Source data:
/-- A unit may write bytes at a CA. Log entry 38 (DEDUCED). -/
def HostSide.unitWrites (h : HostSide) (port ca : Nat) (bs : List Byte) : Bool :=
  bs.isEmpty || (h.mpuAllows port true false true (0x1000000000 + ca) bs.length && decide (ca + bs.length ≤ caEnd) &&
    (h.caWrite port ca bs).2)

/-- The refusal of the access that ended a job is counted and recorded: the MPU's, or the controller's (13_central_store.md
R292). Where the burst that met the first forbidden line began is open (log entry 1).
Log entry 111 (DESIGN CHOICE). -/
def HostSide.unitFault (h : HostSide) (port : Nat) (write : Bool) (ca len : Nat) : HostSide :=
  let ta := 0x1000000000 + ca
  match (linesOf ta len).find? (fun l => !h.lineAllowed port true false write l) with
  | some l =>
    let (k, h) := h.free 16
    let first := max (ta / 64) (l - k)
    h.mpuFault port true false write (first * 64) ((l - first + 1) * 64)
  | none => if len ≠ 0 ∧ caEnd < ca + len then h.bump Reg.CST_DECODE_ERR_COUNT else h

/-! ## Calico engines (R397 to R403) -/

def HostSide.engine (h : HostSide) (e : Nat) : DflEngine := tget DflEngine.idle h.dfl e
def HostSide.setEngine (h : HostSide) (e : Nat) (v : DflEngine) : HostSide :=
  { h with dfl := tput DflEngine.idle h.dfl e v }

/-- A write to engine 1 is accepted from secure contexts only (R394). -/
def HostSide.engineWrite (h : HostSide) (who : Requester) (e : Nat) (f : HostSide → HostSide) : HostSide :=
  if e = 1 && !who.isSecure then (h.bump Reg.DFL_SEC_VIOL_COUNT).refuseWrite who else f (h.answer .none)

/-- A command is ignored (R403). Log entry 113 (DEDUCED). -/
def HostSide.dflIgnore (h : HostSide) (e : Nat) : HostSide := h.put (Reg.DFL_STATUS_IGNORED e) 1

/-- START (R397, R403). Log entries 108 (DEDUCED), 113 (DEDUCED). -/
def HostSide.dflStart (h : HostSide) (e fin : Nat) : HostSide :=
  if h.flag (Reg.DFL_STATUS_BUSY e) then h.dflIgnore e
  else
    let g : DflEngine := { DflEngine.idle with
      op := h.get (Reg.DFL_MODE_OP e)
      framing := h.get (Reg.DFL_MODE_FRAMING e)
      dynamic := h.flag (Reg.DFL_MODE_DYNAMIC e)
      level := h.get (Reg.DFL_MODE_LEVEL e)
      fin := fin }
    ((h.setEngine e g).put (Reg.DFL_STATUS_STREAM e) 1).put (Reg.DFL_STATUS_BUSY e) 1

/-- CONTINUE (R402, R403). -/
def HostSide.dflContinue (h : HostSide) (e fin : Nat) : HostSide :=
  if h.flag (Reg.DFL_STATUS_BUSY e) || !h.flag (Reg.DFL_STATUS_STREAM e) then h.dflIgnore e
  else (h.setEngine e { h.engine e with fin := fin }).put (Reg.DFL_STATUS_BUSY e) 1

/-- The framing header that compression writes (R397). -/
def framingHeader (framing : Nat) : List Byte :=
  match framing with
  | 1 => [0x78, 0x9C]
  | 2 => [0x1F, 0x8B, 0x08, 0x00, 0, 0, 0, 0, 0x00, 0xFF]
  | _ => []

/-- The trailer that compression writes over the whole input (R397). -/
def framingTrailer (framing : Nat) (input : List Byte) : List Byte :=
  match framing with
  | 1 => beBytes (adler32 input) 4
  | 2 => leBytes (crc32 input).toNat 4 ++ leBytes input.length 4
  | _ => []

/-- Block types that compression writes under its settings (R397, R399). Log entry 108 (DEDUCED). -/
def DflEngine.types (g : DflEngine) : List Nat := if g.level = 0 then [0] else if g.dynamic then [0, 2] else [0, 1]

/-- How coded output stands against the input it came from: it is no output of the stream; it is part of one; the input
so far is coded and the output ends with the empty stored block of SYNC; the stream is complete with its trailer. -/
inductive Coding where
  | wrong | part | synced | finished
  deriving DecidableEq, Repr

/-- Judges coded output: its header, its blocks since the history was last cleared, its trailer (R397, R398). -/
def DflEngine.judge (g : DflEngine) (fed out : List Byte) : Coding :=
  let hd := framingHeader g.framing
  let start := if g.cutOut = 0 then hd.length else g.cutOut
  let bs := bitsOf (out.drop start)
  let (i, rest, rout) := inflateBlocks g.types (some 65535) (bs.length + 1) bs []
  let got := rout.reverse
  let want := fed.drop g.cutIn
  if out.take hd.length != hd.take out.length || !got.isPrefixOf want then .wrong
  else match i with
  | .bad => .wrong
  | .need => if got = want ∧ rest = [] ∧ out.drop (out.length - 4) = [0, 0, 0xFF, 0xFF] then .synced else .part
  | .done =>
    let tl := out.drop (out.length - rest.length / 8)
    let trailer := framingTrailer g.framing fed
    if got ≠ want ∨ !tl.isPrefixOf trailer then .wrong else if tl = trailer then .finished else .part

/-- The bound of R399 on the output of the job, of which `n` more input bytes stand. Log entry 109 (DEDUCED). -/
def DflEngine.bound (g : DflEngine) (n : Nat) : Nat :=
  let m := g.fed.length - g.jobIn + n
  let frame := (if g.jobOut = 0 then (framingHeader g.framing).length else 0) +
    (if g.fin = 3 then (framingTrailer g.framing []).length else 0)
  m + 5 * max 1 (cdiv m 65535) + frame

/-- How a job stops: its RESULT, the input bytes consumed, the bytes written and the stream after it; none: no job
stops so. -/
structure JobStop where
  result : Nat
  taken  : Nat
  wrote  : List Byte
  next   : DflEngine
  deriving DecidableEq, Repr

/-- A compression job of `slen` source bytes `src` with `dlen` bytes of space. Log entry 109 (DEDUCED). -/
def DflEngine.compressStop (g : DflEngine) (src : List Byte) (slen dlen : Nat) (f : JobFacts) : Option JobStop :=
  let fed := g.fed ++ src.take f.taken
  let out := g.out ++ f.coded
  let c := g.judge fed out
  let all := f.taken == slen
  let complete := all && (match g.fin with
    | 0 => c != .wrong
    | 3 => c == .finished
    | _ => c == .synced)
  let fits := decide (f.taken ≤ slen ∧ f.coded.length ≤ dlen ∧ out.length - g.jobOut ≤ g.bound slen)
  let next : DflEngine := { g with fed := fed, out := out }
  if c = .wrong ∨ !fits then none
  else if complete then
    let next : DflEngine := { next with jobOut := out.length, jobIn := fed.length }
    let next : DflEngine := if g.fin = 2 then { next with cutOut := out.length, cutIn := fed.length } else next
    some ⟨if g.fin = 3 then 2 else 1, f.taken, f.coded, next⟩
  else if f.coded.length = dlen then some ⟨3, f.taken, f.coded, next⟩ else none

» Required work: Set down, unchanged, only those lines above that fall between the line with "synced | finished" and the line with "let hd := framingHeader g.framing", the two end lines included.

» Result of this task:
  | wrong | part | synced | finished
  deriving DecidableEq, Repr

/-- Judges coded output: its header, its blocks since the history was last cleared, its trailer (R397, R398). -/
def DflEngine.judge (g : DflEngine) (fed out : List Byte) : Coding :=
  let hd := framingHeader g.framing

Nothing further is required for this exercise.